Items listed in a dataset:
----------

theorem compareSigned_eq (a b : Word) (so : Bool) :
    compareSigned a b so =
      crBits (decide (a.toInt < b.toInt)) (decide (b.toInt < a.toInt)) (decide (a = b)) so := by
  rw [compareSigned, BitVec.slt_eq_decide, BitVec.slt_eq_decide, beq_eq_decide]

theorem compareUnsigned_eq (a b : Word) (so : Bool) :
    compareUnsigned a b so =
      crBits (decide (a.toNat < b.toNat)) (decide (b.toNat < a.toNat)) (decide (a = b)) so := by
  rw [compareUnsigned, BitVec.ult_eq_decide, BitVec.ult_eq_decide, beq_eq_decide]

theorem toNat_zext16 (imm : BitVec 16) : (zext16 imm).toNat = imm.toNat :=
  BitVec.toNat_setWidth_of_le (by decide)

/-- A compare of registers that may be used is the write of its CR field. -/
theorem compare_body {s : State} {rs : List Reg} {o : Out} (hu : s.gprsUsable rs = true) :
    proceed (guardForm (compareOk 0)) (fun _ => withGprs s rs o) = o :=
  (guardForm_true rfl).trans (withGprs_of_usable hu)

/-- What a compare leaves: its CR field, and nothing else but CIA. -/
theorem compare_next {i : Instr} {s : State} {crfD : BitVec 3} {v : BitVec 4} {lt gt eq : Bool}
    (h : exec i s = advance (setCrField s crfD v)) (hv : v = crBits lt gt eq (ibmBit s.xer 0)) :
    ∃ t, exec i s = .next t ∧ CrFieldIs crfD lt gt eq (ibmBit s.xer 0) s t ∧ SameBytes s t ∧
      t = { s with cr := t.cr, cia := s.cia + 4 } := by
  subst hv
  exact ⟨_, h, crFieldIs_setCrField s crfD lt gt eq (ibmBit s.xer 0), fun _ => rfl, rfl⟩

/-- Settles O8: with L = 0 each compare writes its CR field; with L = 1 the form check stops it (R330). -/
theorem compares : Obligations.Compares := by
  intro s crfD rA rB imm a b sets
  have hsigned : a = sext16 imm ↔ a.toInt = imm.toInt := by
    rw [← toInt_sext16, BitVec.toInt_inj]
  have hunsigned : a = zext16 imm ↔ a.toNat = imm.toNat := by
    rw [← toNat_zext16, BitVec.toNat_inj]
  refine ⟨fun hu => ⟨compare_next (compare_body hu) ?_, compare_next (compare_body hu) ?_⟩,
    fun hu => ⟨compare_next (compare_body hu) (compareSigned_eq a b _),
      compare_next (compare_body hu) (compareUnsigned_eq a b _)⟩,
    rfl, rfl, rfl, rfl⟩
  · refine (compareSigned_eq a (sext16 imm) _).trans ?_
    simp only [toInt_sext16, hsigned]
    rfl
  · refine (compareUnsigned_eq a (zext16 imm) _).trans ?_
    simp only [toNat_zext16, hunsigned]
    rfl

end Sys2Proof.Machine

end

section
/-!
SUPPORT. The logical family: bitwise combinations, sign extension, leading zeros and shifts.
-/

/-!
Bitwise combinations (O9).
-/
namespace Sys2Proof.Machine

theorem getLsbD_not_of_lt (w : Word) {k : Nat} (hk : k < 32) : (~~~w).getLsbD k = !w.getLsbD k := by
  rw [BitVec.getLsbD_not, decide_eq_true hk, Bool.true_and]

/-- Each bit of `r` is the combination `f` of the bits of `x` and `y` in its place. -/
def CombinesBits (f : Bool → Bool → Bool) (x y r : Word) : Prop :=
  ∀ k, k < 32 → r.getLsbD k = f (x.getLsbD k) (y.getLsbD k)

theorem combinesBits_and {x y : Word} : CombinesBits (fun a b => a && b) x y (x &&& y) :=
  fun _ _ => BitVec.getLsbD_and

theorem combinesBits_or {x y : Word} : CombinesBits (fun a b => a || b) x y (x ||| y) :=
  fun _ _ => BitVec.getLsbD_or

theorem combinesBits_xor {x y : Word} : CombinesBits (fun a b => a != b) x y (x ^^^ y) :=
  fun _ _ => BitVec.getLsbD_xor

theorem CombinesBits.not {f : Bool → Bool → Bool} {x y r : Word} (h : CombinesBits f x y r) :
    CombinesBits (fun a b => !f a b) x y (~~~r) :=
  fun k hk => (getLsbD_not_of_lt r hk).trans (congrArg _ (h k hk))

theorem CombinesBits.of_not_right {f : Bool → Bool → Bool} {x y r : Word} (h : CombinesBits f x (~~~y) r) :
    CombinesBits (fun a b => f a !b) x y r :=
  fun k hk => (h k hk).trans (congrArg _ (getLsbD_not_of_lt y hk))

/-- Two bits agree where they do not differ: `eqv` is the complement of `xor` (R362). -/
theorem combinesBits_eqv {x y : Word} : CombinesBits (fun a b => a == b) x y (~~~(x ^^^ y)) :=
  fun k hk => (combinesBits_xor.not k hk).trans (Bool.not_not _)

theorem zext16_eq_ofNat (imm : BitVec 16) : zext16 imm = BitVec.ofNat 32 imm.toNat :=
  (BitVec.ofNat_toNat 32 imm).symm

theorem high16_eq_ofNat (imm : BitVec 16) : high16 imm = BitVec.ofNat 32 (imm.toNat * 2 ^ 16) := by
  have hzero : (0 : BitVec 16).toNat = 0 := rfl
  apply BitVec.eq_of_toNat_eq
  rw [high16, toNat_append_add, hzero, BitVec.toNat_ofNat]
  omega

/-- Settles O9: each writes its combination of rS with rB, or with its immediate in the low or the high half. -/
theorem logical : Obligations.Logical := by
  intro s rS rA rB uimm rc hu combines low high b
  have hu2 : s.gprsUsable [rA, rS] = true := gprsUsable_mono hu (by simp)
  have hlow : zext16 uimm = low := zext16_eq_ofNat uimm
  have hhigh : high16 uimm = high := high16_eq_ofNat uimm
  have register {i : Instr} {rec : Bool} {r : Word} (h : exec i s = withGprs s [rA, rS, rB] (resultInto rec rA r s)) :
      Computes i s rA r rec none none := computes_of_resultInto (h.trans (withGprs_of_usable hu)) rfl
  have immediate {i : Instr} {rec : Bool} {r : Word} (h : exec i s = withGprs s [rA, rS] (resultInto rec rA r s)) :
      Computes i s rA r rec none none := computes_of_resultInto (h.trans (withGprs_of_usable hu2)) rfl
  rw [← hlow, ← hhigh]
  exact ⟨⟨_, combinesBits_and, register rfl⟩, ⟨_, combinesBits_or, register rfl⟩,
    ⟨_, combinesBits_xor, register rfl⟩, ⟨_, combinesBits_and.not, register rfl⟩,
    ⟨_, combinesBits_or.not, register rfl⟩, ⟨_, combinesBits_eqv, register rfl⟩,
    ⟨_, combinesBits_and.of_not_right, register rfl⟩, ⟨_, combinesBits_or.of_not_right, register rfl⟩,
    ⟨_, combinesBits_and, immediate rfl⟩, ⟨_, combinesBits_and, immediate rfl⟩,
    ⟨_, combinesBits_or, immediate rfl⟩, ⟨_, combinesBits_or, immediate rfl⟩,
    ⟨_, combinesBits_xor, immediate rfl⟩, ⟨_, combinesBits_xor, immediate rfl⟩⟩
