/-! ### respond -/

@[simp] theorem respond_size (v : Word) (s : State) : (respond v s).size = s.size := rfl
@[simp] theorem respond_srcAddr (v : Word) (s : State) : (respond v s).srcAddr = s.srcAddr := rfl
@[simp] theorem respond_srcLen (v : Word) (s : State) : (respond v s).srcLen = s.srcLen := rfl
@[simp] theorem respond_dstAddr (v : Word) (s : State) : (respond v s).dstAddr = s.dstAddr := rfl
@[simp] theorem respond_dstLen (v : Word) (s : State) : (respond v s).dstLen = s.dstLen := rfl
@[simp] theorem respond_irqEn (v : Word) (s : State) : (respond v s).irqEn = s.irqEn := rfl
@[simp] theorem respond_twIdx (v : Word) (s : State) : (respond v s).twIdx = s.twIdx := rfl
@[simp] theorem respond_brIdx (v : Word) (s : State) : (respond v s).brIdx = s.brIdx := rfl
@[simp] theorem respond_busy (v : Word) (s : State) : (respond v s).busy = s.busy := rfl
@[simp] theorem respond_done (v : Word) (s : State) : (respond v s).done = s.done := rfl
@[simp] theorem respond_configured (v : Word) (s : State) : (respond v s).configured = s.configured := rfl
@[simp] theorem respond_overrun (v : Word) (s : State) : (respond v s).overrun = s.overrun := rfl
@[simp] theorem respond_err (v : Word) (s : State) : (respond v s).err = s.err := rfl
@[simp] theorem respond_cfgN (v : Word) (s : State) : (respond v s).cfgN = s.cfgN := rfl
@[simp] theorem respond_cfgNbits (v : Word) (s : State) : (respond v s).cfgNbits = s.cfgNbits := rfl
@[simp] theorem respond_active (v : Word) (s : State) : (respond v s).active = s.active := rfl
@[simp] theorem respond_mem (v : Word) (s : State) : (respond v s).mem = s.mem := rfl
@[simp] theorem respond_params (v : Word) (s : State) : (respond v s).params = s.params := rfl
@[simp] theorem respond_program (v : Word) (s : State) : (respond v s).program = s.program := rfl
@[simp] theorem respond_schedule (v : Word) (s : State) : (respond v s).schedule = s.schedule := rfl
@[simp] theorem respond_responses (v : Word) (s : State) : (respond v s).responses = v :: s.responses := rfl
@[simp] theorem respond_hostWrites (v : Word) (s : State) : (respond v s).hostWrites = s.hostWrites := rfl
@[simp] theorem respond_hazards (v : Word) (s : State) : (respond v s).hazards = s.hazards := rfl
@[simp] theorem respond_freeCount (v : Word) (s : State) : (respond v s).freeCount = s.freeCount := rfl

/-! ### observeCompletion -/

@[simp] theorem observeCompletion_size (s : State) : (observeCompletion s).size = s.size := rfl
@[simp] theorem observeCompletion_srcAddr (s : State) : (observeCompletion s).srcAddr = s.srcAddr := rfl
@[simp] theorem observeCompletion_srcLen (s : State) : (observeCompletion s).srcLen = s.srcLen := rfl
@[simp] theorem observeCompletion_dstAddr (s : State) : (observeCompletion s).dstAddr = s.dstAddr := rfl
@[simp] theorem observeCompletion_dstLen (s : State) : (observeCompletion s).dstLen = s.dstLen := rfl
@[simp] theorem observeCompletion_irqEn (s : State) : (observeCompletion s).irqEn = s.irqEn := rfl
@[simp] theorem observeCompletion_twIdx (s : State) : (observeCompletion s).twIdx = s.twIdx := rfl
@[simp] theorem observeCompletion_brIdx (s : State) : (observeCompletion s).brIdx = s.brIdx := rfl
@[simp] theorem observeCompletion_busy (s : State) : (observeCompletion s).busy = s.busy := rfl
@[simp] theorem observeCompletion_done (s : State) : (observeCompletion s).done = s.done := rfl
@[simp] theorem observeCompletion_configured (s : State) : (observeCompletion s).configured = s.configured := rfl
@[simp] theorem observeCompletion_overrun (s : State) : (observeCompletion s).overrun = s.overrun := rfl
@[simp] theorem observeCompletion_err (s : State) : (observeCompletion s).err = s.err := rfl
@[simp] theorem observeCompletion_cfgN (s : State) : (observeCompletion s).cfgN = s.cfgN := rfl
@[simp] theorem observeCompletion_cfgNbits (s : State) : (observeCompletion s).cfgNbits = s.cfgNbits := rfl
@[simp] theorem observeCompletion_active (s : State) : (observeCompletion s).active = s.active := rfl
@[simp] theorem observeCompletion_mem (s : State) : (observeCompletion s).mem = s.mem := rfl
@[simp] theorem observeCompletion_params (s : State) : (observeCompletion s).params = s.params := rfl
@[simp] theorem observeCompletion_program (s : State) : (observeCompletion s).program = s.program := rfl
@[simp] theorem observeCompletion_schedule (s : State) : (observeCompletion s).schedule = s.schedule := rfl
@[simp] theorem observeCompletion_responses (s : State) : (observeCompletion s).responses = s.responses := rfl
@[simp] theorem observeCompletion_hostWrites (s : State) : (observeCompletion s).hostWrites = s.hostWrites := rfl
@[simp] theorem observeCompletion_hazards (s : State) : (observeCompletion s).hazards = s.hazards.map Hazard.observe := rfl
@[simp] theorem observeCompletion_freeCount (s : State) : (observeCompletion s).freeCount = s.freeCount := rfl
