-- ==== Sys2Proof/Tests/Slice0.lean ====
section
/-! SUPPORT. The model's own tests: words written out bit by bit, ill-formed terms refused, the vectors of 95_test_vectors.md,
and for every statement with hypotheses a state and operands that meet them. -/

namespace Sys2Proof.Tests

open Sys2Proof Sys2Proof.Machine

-- One declaration at a time: each evaluation of its own thread would reserve its own stack.
set_option Elab.async false

/-! ### Helpers -/

/-- The words ws from address a on. -/
def store (a : Nat) : List Word → List Host.Cell → List Host.Cell
  | [], m => m
  | w :: ws, m => store (a + 4) ws (writeWord m a w)

/-- The machine after CONFIG of N = 2^nBits and ACK. -/
def ready (nBits : Nat) : State :=
  { State.reset with configured := true, cfgN := BitVec.ofNat 32 (2 ^ nBits), cfgNbits := BitVec.ofNat 5 nBits }

/-- `ready`, the operand registers written and ws in the source buffer. -/
def prepared (nBits : Nat) (sa sl da dl : Word) (ws : List Word) : State :=
  { ready nBits with srcAddr := sa, srcLen := sl, dstAddr := da, dstLen := dl, mem := store sa.toNat ws [] }

/-- `prepared`, and the command word accepted. -/
def running (w nBits : Nat) (sa sl da dl : Word) (ws : List Word) : State :=
  (prepared nBits sa sl da dl ws).withFetchWord 32 w

/-- STATUS after a step, and the n words at a. -/
def after (a n : Nat) : Host.Outcome State Fault Refusal → Option (Word × List Word)
  | .next t => some (statusWord t, (List.range n).map fun k => getW t.mem a k)
  | .fault _ => none
  | .refused _ => none

/-- The state after a step, if there is one. -/
def nextOf : Host.Outcome State Fault Refusal → Option State
  | .next t => some t
  | .fault _ => none
  | .refused _ => none

/-- The fault of a step, if there is one. -/
def faultOf : Host.Outcome State Fault Refusal → Option Fault
  | .next _ => none
  | .fault f => some f
  | .refused _ => none

/-- The snapshot of the active command. -/
def opOf (s : State) : Operands :=
  match s.active with
  | some a => a.op
  | none => snapshot s

/-- The ramp 1, 2, ..., 8 (95_test_vectors.md section 3.4). -/
def ramp : List Word :=
  [0x3F800000, 0x40000000, 0x40400000, 0x40800000, 0x40A00000, 0x40C00000, 0x40E00000, 0x41000000]

/-! ### Decoding: the word of each command written out from 30_encoding.md R67 and R68 -/

theorem test_decode_config : decode 0b00000000000000000000000000000001#32 = .ok .config := by decide
theorem test_decode_fft : decode 0b00000000000000000000000000000010#32 = .ok .fft := by decide
theorem test_decode_ifft : decode 0b00000000000000000000000000000011#32 = .ok .ifft := by decide
theorem test_decode_fft_real : decode 0b00000000000000000000000000000100#32 = .ok .fftReal := by decide
theorem test_decode_ifft_real : decode 0b00000000000000000000000000000101#32 = .ok .ifftReal := by decide
theorem test_decode_bitrev : decode 0b00000000000000000000000000000110#32 = .ok .bitrev := by decide
theorem test_decode_bfly_fwd : decode 0b00000000000000000000000000000111#32 = .ok .bflyFwd := by decide
theorem test_decode_bfly_inv : decode 0b00000000000000000000000000001000#32 = .ok .bflyInv := by decide
theorem test_decode_combine : decode 0b00000000000000000000000000001001#32 = .ok .combine := by decide
theorem test_decode_split : decode 0b00000000000000000000000000001010#32 = .ok .split := by decide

----------

Please reproduce, exactly as they appear above, the lines from the line containing "CombinesBits f x (~~~y)" up to and including the line containing "[rA, rS] (resultInto".

theorem CombinesBits.of_not_right {f : Bool → Bool → Bool} {x y r : Word} (h : CombinesBits f x (~~~y) r) :
    CombinesBits (fun a b => f a !b) x y r :=
  fun k hk => (h k hk).trans (congrArg _ (getLsbD_not_of_lt y hk))

/-- Two bits agree where they do not differ: `eqv` is the complement of `xor` (R362). -/
theorem combinesBits_eqv {x y : Word} : CombinesBits (fun a b => a == b) x y (~~~(x ^^^ y)) :=
  fun k hk => (combinesBits_xor.not k hk).trans (Bool.not_not _)

theorem zext16_eq_ofNat (imm : BitVec 16) : zext16 imm = BitVec.ofNat 32 imm.toNat :=
  (BitVec.ofNat_toNat 32 imm).symm

theorem high16_eq_ofNat (imm : BitVec 16) : high16 imm = BitVec.ofNat 32 (imm.toNat * 2 ^ 16) := by
  have hzero : (0 : BitVec 16).toNat = 0 := rfl
  apply BitVec.eq_of_toNat_eq
  rw [high16, toNat_append_add, hzero, BitVec.toNat_ofNat]
  omega

/-- Settles O9: each writes its combination of rS with rB, or with its immediate in the low or the high half. -/
theorem logical : Obligations.Logical := by
  intro s rS rA rB uimm rc hu combines low high b
  have hu2 : s.gprsUsable [rA, rS] = true := gprsUsable_mono hu (by simp)
  have hlow : zext16 uimm = low := zext16_eq_ofNat uimm
  have hhigh : high16 uimm = high := high16_eq_ofNat uimm
  have register {i : Instr} {rec : Bool} {r : Word} (h : exec i s = withGprs s [rA, rS, rB] (resultInto rec rA r s)) :
      Computes i s rA r rec none none := computes_of_resultInto (h.trans (withGprs_of_usable hu)) rfl
  have immediate {i : Instr} {rec : Bool} {r : Word} (h : exec i s = withGprs s [rA, rS] (resultInto rec rA r s)) :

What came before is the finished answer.